Problem to work on ▸
Reproduce, exactly, the lines of the material below from the line containing "def payRing (g" through the line containing "let moved := newestPend g (.l 0) lane", with both end lines included and nothing else.
** Excerpted data follows **
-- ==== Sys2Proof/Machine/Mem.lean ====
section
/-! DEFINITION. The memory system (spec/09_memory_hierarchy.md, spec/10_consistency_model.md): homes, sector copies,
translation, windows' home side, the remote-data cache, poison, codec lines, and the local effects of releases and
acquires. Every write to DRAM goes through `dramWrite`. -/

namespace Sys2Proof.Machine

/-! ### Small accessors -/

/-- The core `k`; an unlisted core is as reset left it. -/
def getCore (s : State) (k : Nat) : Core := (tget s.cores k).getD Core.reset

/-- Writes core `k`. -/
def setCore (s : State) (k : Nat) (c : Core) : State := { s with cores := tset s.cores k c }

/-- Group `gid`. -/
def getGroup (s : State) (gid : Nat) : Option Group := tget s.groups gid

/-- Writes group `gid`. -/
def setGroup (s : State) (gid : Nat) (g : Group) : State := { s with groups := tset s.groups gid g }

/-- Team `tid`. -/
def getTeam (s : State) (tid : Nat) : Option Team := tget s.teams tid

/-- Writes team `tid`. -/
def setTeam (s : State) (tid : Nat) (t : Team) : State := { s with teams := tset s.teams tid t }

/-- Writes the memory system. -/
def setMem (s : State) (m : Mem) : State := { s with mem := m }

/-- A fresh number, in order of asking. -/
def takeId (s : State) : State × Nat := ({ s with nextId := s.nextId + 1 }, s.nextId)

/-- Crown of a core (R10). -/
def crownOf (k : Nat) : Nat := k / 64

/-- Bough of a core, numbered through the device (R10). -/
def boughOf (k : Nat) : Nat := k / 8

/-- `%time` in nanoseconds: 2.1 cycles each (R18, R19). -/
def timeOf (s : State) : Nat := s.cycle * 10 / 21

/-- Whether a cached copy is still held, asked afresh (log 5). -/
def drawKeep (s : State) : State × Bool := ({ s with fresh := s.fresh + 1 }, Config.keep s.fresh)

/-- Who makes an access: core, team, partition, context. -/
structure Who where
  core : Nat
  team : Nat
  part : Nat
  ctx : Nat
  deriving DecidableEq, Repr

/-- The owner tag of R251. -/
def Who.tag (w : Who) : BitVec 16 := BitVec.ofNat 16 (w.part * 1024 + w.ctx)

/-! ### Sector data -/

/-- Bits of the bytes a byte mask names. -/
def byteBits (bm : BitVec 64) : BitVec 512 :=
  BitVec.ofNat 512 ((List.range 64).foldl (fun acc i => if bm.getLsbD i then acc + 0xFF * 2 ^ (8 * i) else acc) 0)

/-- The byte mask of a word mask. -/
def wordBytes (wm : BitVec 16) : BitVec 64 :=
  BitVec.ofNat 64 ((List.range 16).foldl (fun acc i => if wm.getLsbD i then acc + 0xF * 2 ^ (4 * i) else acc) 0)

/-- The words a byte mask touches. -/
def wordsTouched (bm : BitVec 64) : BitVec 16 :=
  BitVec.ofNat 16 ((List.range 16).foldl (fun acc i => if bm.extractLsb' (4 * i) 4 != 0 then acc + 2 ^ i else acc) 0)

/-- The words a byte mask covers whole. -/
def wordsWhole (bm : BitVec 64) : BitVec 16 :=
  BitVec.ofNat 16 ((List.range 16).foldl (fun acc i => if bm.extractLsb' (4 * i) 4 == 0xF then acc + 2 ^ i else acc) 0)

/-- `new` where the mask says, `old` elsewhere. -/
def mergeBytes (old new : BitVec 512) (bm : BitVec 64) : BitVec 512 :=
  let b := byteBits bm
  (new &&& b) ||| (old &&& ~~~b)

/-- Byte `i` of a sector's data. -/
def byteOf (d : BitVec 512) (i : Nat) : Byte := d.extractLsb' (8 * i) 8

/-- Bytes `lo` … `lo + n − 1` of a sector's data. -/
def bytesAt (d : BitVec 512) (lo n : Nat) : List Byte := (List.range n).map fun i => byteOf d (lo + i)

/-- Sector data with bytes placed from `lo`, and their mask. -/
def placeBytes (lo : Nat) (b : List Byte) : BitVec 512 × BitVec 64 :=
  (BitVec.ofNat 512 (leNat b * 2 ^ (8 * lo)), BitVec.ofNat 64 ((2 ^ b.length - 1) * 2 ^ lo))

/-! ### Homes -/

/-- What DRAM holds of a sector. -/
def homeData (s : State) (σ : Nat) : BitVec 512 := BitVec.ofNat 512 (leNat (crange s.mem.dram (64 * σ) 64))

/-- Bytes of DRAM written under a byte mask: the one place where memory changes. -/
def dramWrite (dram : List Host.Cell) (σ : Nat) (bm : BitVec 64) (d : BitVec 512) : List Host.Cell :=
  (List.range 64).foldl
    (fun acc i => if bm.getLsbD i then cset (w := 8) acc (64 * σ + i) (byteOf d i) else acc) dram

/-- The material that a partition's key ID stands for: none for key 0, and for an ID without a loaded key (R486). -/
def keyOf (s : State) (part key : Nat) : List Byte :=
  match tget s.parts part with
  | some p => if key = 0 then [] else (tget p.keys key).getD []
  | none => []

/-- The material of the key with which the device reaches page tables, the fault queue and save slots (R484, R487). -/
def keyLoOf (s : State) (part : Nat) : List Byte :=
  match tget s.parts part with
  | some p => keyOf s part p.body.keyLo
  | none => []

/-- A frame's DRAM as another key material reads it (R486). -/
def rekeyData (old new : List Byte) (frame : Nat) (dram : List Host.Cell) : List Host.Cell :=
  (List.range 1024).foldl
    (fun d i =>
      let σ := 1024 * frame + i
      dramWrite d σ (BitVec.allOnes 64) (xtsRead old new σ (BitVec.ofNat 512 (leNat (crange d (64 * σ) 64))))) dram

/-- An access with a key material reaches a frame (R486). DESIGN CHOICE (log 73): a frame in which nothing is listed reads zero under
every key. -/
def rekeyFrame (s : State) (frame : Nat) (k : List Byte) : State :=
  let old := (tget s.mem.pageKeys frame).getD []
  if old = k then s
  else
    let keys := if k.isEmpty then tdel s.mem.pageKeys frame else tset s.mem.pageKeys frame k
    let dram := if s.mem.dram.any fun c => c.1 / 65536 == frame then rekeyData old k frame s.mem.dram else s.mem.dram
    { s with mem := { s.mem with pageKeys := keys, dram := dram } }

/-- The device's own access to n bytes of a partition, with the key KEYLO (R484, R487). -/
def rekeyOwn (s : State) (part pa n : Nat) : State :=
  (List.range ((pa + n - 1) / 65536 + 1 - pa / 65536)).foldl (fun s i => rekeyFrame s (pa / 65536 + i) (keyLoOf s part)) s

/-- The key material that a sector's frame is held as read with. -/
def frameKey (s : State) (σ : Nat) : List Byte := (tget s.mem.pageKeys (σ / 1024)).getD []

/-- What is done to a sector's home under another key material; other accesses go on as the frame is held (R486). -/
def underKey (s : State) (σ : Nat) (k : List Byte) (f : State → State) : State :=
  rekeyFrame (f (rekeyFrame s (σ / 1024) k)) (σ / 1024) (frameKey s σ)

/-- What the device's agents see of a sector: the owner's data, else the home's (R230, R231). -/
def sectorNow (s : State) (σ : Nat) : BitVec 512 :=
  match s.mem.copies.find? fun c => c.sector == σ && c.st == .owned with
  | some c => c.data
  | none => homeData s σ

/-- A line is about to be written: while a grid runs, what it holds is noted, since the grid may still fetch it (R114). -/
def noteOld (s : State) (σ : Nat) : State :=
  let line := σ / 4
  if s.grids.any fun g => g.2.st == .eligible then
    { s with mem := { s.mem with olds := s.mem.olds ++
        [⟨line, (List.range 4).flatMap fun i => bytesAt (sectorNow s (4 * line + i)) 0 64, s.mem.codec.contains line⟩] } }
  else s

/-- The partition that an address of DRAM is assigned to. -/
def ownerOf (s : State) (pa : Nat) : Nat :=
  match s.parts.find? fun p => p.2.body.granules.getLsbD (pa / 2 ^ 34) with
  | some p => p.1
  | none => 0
** End of Excerpted data **
** Excerpted data follows **
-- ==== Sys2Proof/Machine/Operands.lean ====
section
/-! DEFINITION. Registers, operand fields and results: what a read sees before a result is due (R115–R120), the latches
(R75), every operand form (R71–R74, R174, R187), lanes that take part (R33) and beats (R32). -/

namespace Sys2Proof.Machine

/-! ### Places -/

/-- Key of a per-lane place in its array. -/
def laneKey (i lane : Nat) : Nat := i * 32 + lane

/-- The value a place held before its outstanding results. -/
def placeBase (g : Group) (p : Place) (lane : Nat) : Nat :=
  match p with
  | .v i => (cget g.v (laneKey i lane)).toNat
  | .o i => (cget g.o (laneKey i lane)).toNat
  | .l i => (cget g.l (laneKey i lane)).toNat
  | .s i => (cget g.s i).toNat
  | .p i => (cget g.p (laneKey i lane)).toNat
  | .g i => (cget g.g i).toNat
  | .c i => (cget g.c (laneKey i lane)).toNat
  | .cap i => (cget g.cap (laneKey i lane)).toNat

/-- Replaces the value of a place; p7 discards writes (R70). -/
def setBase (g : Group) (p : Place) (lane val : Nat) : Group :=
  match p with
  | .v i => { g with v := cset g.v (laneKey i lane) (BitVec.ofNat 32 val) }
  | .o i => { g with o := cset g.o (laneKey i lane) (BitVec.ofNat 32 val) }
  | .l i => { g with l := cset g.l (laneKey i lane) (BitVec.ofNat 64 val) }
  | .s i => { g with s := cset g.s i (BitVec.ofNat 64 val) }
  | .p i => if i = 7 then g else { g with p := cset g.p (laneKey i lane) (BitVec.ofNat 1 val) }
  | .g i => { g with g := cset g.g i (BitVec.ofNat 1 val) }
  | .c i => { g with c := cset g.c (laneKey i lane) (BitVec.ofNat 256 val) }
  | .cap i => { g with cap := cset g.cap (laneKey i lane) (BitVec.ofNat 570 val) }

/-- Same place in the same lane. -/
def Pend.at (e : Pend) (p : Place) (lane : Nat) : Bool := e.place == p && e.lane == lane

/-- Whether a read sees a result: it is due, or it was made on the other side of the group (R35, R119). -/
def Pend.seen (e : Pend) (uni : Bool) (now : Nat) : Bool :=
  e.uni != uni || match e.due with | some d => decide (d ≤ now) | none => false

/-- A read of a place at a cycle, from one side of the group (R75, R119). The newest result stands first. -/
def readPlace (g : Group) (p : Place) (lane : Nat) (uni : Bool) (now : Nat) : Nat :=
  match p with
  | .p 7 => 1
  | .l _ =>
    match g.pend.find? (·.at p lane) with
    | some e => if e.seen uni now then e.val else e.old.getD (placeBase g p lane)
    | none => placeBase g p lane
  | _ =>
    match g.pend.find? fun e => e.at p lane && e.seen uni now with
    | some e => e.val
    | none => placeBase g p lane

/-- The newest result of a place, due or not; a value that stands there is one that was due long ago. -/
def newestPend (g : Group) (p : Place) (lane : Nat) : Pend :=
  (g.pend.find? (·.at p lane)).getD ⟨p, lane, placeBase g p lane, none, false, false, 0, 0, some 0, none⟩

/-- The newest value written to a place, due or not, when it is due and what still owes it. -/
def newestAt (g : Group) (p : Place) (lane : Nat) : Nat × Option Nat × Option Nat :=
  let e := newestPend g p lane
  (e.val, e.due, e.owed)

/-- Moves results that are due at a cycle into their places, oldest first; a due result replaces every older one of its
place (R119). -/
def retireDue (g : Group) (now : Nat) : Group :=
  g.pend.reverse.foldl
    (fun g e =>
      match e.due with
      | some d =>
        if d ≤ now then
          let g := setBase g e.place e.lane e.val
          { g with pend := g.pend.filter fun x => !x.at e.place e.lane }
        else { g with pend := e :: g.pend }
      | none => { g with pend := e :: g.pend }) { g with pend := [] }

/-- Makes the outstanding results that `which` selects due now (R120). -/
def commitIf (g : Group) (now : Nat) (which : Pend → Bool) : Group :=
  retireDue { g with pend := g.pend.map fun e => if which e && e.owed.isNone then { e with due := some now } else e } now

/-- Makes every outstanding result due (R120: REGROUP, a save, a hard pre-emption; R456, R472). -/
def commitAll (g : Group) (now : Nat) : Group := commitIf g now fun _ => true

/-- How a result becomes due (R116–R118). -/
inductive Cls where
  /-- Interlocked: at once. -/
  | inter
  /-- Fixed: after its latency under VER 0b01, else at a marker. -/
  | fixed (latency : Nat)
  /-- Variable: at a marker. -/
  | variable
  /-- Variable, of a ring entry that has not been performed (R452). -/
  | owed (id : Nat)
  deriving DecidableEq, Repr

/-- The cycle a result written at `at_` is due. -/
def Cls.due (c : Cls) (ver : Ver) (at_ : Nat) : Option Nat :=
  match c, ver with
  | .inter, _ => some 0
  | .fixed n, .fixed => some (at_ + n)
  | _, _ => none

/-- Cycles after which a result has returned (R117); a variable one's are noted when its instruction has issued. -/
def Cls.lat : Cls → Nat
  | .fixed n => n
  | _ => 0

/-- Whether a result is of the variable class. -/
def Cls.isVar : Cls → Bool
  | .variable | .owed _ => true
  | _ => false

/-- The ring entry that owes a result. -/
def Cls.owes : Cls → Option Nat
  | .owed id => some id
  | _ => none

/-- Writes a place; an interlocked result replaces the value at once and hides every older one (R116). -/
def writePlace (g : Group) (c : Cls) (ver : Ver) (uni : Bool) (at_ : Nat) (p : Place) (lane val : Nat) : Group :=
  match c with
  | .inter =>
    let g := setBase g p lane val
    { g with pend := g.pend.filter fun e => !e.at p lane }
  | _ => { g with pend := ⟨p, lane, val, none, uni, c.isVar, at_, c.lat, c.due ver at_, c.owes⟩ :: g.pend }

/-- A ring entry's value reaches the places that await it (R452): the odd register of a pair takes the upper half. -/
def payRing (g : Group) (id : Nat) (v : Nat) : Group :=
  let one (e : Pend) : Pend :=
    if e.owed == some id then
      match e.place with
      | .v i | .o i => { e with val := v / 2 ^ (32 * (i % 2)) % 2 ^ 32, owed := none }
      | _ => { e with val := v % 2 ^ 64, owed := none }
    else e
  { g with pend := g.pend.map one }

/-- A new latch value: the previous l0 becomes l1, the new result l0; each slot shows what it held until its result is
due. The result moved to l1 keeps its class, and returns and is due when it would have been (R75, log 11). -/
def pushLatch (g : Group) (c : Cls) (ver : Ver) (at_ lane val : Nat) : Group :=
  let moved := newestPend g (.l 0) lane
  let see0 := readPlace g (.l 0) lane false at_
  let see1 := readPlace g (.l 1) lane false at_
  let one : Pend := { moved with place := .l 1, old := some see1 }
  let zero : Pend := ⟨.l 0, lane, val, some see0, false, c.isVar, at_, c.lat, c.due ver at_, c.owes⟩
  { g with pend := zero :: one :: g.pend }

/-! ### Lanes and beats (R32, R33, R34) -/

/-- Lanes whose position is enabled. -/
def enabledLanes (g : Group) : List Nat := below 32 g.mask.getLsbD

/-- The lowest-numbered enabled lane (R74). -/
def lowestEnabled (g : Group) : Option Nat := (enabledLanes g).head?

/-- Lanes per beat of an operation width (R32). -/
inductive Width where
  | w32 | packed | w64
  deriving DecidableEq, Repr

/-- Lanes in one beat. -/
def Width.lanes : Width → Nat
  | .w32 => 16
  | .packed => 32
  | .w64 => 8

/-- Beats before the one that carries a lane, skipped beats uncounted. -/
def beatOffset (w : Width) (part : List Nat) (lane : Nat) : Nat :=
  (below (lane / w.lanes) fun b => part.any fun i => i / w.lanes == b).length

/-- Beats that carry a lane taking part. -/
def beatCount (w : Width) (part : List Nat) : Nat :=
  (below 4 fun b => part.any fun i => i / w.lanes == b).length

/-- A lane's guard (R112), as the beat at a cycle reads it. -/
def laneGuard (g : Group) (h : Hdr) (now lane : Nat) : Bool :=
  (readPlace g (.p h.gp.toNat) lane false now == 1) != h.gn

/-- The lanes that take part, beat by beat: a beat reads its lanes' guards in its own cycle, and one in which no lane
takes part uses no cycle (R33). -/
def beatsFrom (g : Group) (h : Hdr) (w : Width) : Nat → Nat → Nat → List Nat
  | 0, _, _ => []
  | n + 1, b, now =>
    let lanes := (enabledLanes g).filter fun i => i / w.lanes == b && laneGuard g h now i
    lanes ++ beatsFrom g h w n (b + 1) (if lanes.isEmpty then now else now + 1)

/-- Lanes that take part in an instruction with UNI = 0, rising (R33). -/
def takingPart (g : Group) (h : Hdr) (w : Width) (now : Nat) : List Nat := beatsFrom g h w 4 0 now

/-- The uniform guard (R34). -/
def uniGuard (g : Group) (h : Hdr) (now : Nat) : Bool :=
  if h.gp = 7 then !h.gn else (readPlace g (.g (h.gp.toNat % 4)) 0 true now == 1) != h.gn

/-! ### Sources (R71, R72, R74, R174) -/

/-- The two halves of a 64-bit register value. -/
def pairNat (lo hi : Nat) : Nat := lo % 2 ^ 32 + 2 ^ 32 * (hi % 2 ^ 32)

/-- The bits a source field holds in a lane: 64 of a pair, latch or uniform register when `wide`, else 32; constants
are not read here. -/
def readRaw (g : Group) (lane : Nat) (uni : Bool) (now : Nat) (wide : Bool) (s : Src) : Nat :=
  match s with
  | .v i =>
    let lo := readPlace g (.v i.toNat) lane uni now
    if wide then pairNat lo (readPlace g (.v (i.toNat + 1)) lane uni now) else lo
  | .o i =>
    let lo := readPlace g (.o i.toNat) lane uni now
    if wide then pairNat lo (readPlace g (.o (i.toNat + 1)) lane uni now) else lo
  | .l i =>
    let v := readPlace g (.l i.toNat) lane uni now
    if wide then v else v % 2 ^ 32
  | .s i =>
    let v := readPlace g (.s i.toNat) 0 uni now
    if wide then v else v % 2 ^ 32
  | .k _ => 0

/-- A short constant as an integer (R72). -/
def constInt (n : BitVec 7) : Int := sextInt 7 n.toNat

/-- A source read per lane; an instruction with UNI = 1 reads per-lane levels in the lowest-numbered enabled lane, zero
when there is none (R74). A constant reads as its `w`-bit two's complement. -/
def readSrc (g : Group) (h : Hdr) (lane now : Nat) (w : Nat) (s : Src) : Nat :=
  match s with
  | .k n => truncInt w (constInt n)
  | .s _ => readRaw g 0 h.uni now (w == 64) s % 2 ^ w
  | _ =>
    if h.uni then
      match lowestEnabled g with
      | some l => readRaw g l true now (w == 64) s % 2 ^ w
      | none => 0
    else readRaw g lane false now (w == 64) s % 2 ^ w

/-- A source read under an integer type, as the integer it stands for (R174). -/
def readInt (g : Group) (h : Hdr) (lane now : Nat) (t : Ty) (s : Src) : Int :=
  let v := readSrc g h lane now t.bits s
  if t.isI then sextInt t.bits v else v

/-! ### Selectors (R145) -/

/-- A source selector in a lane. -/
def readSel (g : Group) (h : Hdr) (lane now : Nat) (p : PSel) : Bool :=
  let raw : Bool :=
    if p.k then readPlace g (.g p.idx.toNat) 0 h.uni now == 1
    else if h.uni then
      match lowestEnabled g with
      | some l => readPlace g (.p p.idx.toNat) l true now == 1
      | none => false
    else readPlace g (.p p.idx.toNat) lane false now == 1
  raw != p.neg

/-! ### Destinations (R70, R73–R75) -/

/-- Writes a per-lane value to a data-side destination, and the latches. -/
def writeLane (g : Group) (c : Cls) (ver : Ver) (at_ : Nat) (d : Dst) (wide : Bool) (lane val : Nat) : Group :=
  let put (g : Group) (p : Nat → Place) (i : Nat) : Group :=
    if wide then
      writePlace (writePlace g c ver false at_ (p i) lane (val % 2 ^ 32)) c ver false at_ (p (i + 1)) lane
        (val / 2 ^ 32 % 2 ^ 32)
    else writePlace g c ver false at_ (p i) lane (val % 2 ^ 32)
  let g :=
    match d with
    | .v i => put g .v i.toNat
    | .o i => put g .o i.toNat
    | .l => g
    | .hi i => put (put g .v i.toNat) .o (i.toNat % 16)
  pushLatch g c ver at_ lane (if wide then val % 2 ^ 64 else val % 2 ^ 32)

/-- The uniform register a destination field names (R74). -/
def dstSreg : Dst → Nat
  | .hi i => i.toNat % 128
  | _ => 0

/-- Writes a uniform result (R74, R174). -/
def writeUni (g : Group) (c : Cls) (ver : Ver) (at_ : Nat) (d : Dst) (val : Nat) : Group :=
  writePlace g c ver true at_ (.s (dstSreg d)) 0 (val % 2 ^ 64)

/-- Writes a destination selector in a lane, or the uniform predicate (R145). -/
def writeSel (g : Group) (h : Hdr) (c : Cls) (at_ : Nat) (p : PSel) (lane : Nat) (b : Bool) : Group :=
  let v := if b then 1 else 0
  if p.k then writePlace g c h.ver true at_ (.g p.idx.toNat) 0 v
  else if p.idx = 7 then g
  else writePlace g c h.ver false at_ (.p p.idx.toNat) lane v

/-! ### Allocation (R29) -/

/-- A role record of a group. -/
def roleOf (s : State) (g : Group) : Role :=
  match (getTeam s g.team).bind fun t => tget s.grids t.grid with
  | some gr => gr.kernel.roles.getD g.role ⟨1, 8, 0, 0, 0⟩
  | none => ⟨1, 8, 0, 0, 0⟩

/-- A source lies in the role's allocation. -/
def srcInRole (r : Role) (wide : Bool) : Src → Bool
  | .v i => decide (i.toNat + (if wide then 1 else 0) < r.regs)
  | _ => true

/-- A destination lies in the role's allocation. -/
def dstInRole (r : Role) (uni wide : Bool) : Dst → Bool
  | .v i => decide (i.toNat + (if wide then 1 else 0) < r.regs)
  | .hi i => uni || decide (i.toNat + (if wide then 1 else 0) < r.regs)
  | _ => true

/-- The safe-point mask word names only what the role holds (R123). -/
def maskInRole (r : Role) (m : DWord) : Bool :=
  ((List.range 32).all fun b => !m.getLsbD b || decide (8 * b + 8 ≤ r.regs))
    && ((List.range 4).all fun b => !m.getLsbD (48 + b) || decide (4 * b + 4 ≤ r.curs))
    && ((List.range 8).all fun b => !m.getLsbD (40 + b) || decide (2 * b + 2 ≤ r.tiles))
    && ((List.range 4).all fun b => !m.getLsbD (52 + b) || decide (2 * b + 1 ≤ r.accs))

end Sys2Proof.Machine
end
** End of Excerpted data **
Exercise solution ▸
def payRing (g : Group) (id : Nat) (v : Nat) : Group :=
  let one (e : Pend) : Pend :=
    if e.owed == some id then
      match e.place with
      | .v i | .o i => { e with val := v / 2 ^ (32 * (i % 2)) % 2 ^ 32, owed := none }
      | _ => { e with val := v % 2 ^ 64, owed := none }
    else e
  { g with pend := g.pend.map one }

/-- A new latch value: the previous l0 becomes l1, the new result l0; each slot shows what it held until its result is
due. The result moved to l1 keeps its class, and returns and is due when it would have been (R75, log 11). -/
def pushLatch (g : Group) (c : Cls) (ver : Ver) (at_ lane val : Nat) : Group :=
  let moved := newestPend g (.l 0) lane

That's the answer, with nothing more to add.